Copy every line that contains the string "frames" from the entries below.
Data extracts Block Start
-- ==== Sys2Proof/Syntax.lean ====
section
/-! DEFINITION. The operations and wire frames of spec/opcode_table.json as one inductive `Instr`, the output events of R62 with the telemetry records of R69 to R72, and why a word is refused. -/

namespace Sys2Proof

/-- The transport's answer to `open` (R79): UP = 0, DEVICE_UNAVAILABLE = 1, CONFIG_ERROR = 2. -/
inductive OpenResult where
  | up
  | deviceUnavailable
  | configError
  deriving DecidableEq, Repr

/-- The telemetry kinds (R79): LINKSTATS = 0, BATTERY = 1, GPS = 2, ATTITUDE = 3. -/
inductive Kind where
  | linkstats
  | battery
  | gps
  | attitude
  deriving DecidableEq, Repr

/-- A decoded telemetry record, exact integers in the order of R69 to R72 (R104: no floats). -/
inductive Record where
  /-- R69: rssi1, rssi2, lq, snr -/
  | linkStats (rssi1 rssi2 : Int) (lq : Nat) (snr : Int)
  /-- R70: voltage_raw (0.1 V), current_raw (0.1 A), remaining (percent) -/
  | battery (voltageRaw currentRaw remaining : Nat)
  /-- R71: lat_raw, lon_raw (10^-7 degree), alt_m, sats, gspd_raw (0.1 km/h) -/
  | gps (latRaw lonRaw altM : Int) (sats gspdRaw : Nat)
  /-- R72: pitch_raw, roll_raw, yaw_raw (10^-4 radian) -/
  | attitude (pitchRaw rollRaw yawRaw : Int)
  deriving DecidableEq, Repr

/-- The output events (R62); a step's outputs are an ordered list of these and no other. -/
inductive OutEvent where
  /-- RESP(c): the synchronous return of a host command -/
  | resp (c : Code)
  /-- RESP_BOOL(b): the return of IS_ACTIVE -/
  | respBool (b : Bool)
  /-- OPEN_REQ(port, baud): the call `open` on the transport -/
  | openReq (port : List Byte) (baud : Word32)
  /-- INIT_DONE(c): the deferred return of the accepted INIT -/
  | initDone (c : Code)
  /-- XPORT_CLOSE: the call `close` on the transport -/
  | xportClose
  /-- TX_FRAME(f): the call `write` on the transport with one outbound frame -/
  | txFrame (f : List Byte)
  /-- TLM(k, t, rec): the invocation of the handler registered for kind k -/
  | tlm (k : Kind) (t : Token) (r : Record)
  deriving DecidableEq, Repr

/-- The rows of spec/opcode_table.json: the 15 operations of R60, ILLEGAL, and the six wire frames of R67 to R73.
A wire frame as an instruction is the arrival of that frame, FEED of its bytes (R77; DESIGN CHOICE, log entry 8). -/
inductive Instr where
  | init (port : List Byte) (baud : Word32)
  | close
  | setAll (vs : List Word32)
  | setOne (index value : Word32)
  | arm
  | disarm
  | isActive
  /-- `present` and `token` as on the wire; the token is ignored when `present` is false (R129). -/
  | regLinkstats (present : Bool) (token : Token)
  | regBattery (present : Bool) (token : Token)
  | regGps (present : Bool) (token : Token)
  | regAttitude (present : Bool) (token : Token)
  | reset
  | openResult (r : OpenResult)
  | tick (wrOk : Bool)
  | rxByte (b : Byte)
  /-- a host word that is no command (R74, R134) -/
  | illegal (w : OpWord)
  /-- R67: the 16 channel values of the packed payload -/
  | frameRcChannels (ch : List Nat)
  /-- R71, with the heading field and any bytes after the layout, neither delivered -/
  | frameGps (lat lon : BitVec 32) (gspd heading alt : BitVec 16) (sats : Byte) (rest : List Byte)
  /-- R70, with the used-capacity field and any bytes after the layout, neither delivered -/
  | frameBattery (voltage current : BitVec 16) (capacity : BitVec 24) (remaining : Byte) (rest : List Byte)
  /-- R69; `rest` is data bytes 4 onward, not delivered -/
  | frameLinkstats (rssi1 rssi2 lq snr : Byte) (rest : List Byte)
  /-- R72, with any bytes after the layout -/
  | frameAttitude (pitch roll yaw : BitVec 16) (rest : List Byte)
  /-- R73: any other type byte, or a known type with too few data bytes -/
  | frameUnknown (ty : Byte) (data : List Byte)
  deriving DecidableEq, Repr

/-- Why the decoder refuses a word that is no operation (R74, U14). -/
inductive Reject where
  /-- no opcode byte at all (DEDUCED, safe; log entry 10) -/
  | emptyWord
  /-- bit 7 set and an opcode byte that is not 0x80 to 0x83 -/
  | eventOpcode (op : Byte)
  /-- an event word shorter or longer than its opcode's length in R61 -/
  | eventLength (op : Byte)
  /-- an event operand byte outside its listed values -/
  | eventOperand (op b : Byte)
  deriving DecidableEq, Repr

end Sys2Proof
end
Data extracts Block End
-- Exercise output --
/-! DEFINITION. The operations and wire frames of spec/opcode_table.json as one inductive `Instr`, the output events of R62 with the telemetry records of R69 to R72, and why a word is refused. -/
/-- The rows of spec/opcode_table.json: the 15 operations of R60, ILLEGAL, and the six wire frames of R67 to R73.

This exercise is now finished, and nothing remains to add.